Lozzie giggled madly. Jan blushed and held up a hand. “Not like that. Look, you know I’m making a body for Heather’s twin — for Maisie. Your grandfather apparently achieved something with you, a forced union of flesh and spirit. I’ve never seen anything like it before. I … well … this is my area of study, even if you’re a little out of my wheelhouse. But I’m looking for things out of my wheelhouse right now. I need to find a way to perform a soul anchoring without the soul already present — or at least, very rapidly, the nano-second she shows up to inhabit the vessel. If I can comprehend a little more about how you work, maybe I can … improve some of the binding techniques. Whoever your grandfather was, he was a genius. I would like to learn from his work.”

Twil’s sceptical look softened a little — but only a little. “For real? You’re not fucking me about?”

“I am not ‘fucking you about’ no,” said Jan. “I’m deadly serious. And I would treat your body and your grandfather’s work with the most solemn respect. I’m not trying to get an eyeful of your tits, here. I’m a professional. Sort of.”

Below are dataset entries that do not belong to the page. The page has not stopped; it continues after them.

-- ==== Sys2Proof/Machine/Dispatch.lean ====
section
/-!
DEFINITION. The dispatcher: one arm per command, each a call of its meaning.
-/
namespace Sys2Proof.Machine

Twil let out a big huff. “Yeah, alright then. Just, like, not here.”

I murmured: “Thank you, Twil.”

Jan chuckled. “No, no, of course, not here. I need to take pictures and measurements of Heather as well, in great physical detail, so perhaps we could all get together and do that tomorrow?”

“Night’s young, ain’t it?” said Twil.

“Actually … ” we said, raising a hand.

“Mmhmm,” Jan said, nodding slowly. “Heather’s got a big day tomorrow. And so have you, probably. Both of you need some sleep.”

“Eh?” Twil squinted at us again.

“Oh!” we said. “Oh, no, I won’t need Twil as muscle. I don’t think that’ll be necessary.”

“Heather,” Jan said, a little too gently. “You haven’t met those people. They’re very twitchy.”

“Hold up,” said Twil. “What is this about now? I thought there was no crisis?”

“There isn’t,” we sighed. “Not yet, anyway. Tomorrow, Evee and I are going to meet with Yuleson, the lawyer, about … well, about a money thing. But then Jan’s going to set up a meeting between me and the cultists. The ex-cultists. Badger’s friends. The remains of the Sharrowford Cult.”

“Oh,” said Twil. She grimaced, the wolf showing through in the way she flashed her teeth. “Oh, fuck me. Like — like Badger was?”

“Like Badger was,” I said. My mouth was going dry. “They need salvation. I can’t leave that unanswered, before we go to Wonderland. Even if I can’t do anything much for them, I need to try. I need to answer their prayers, one way or the other.”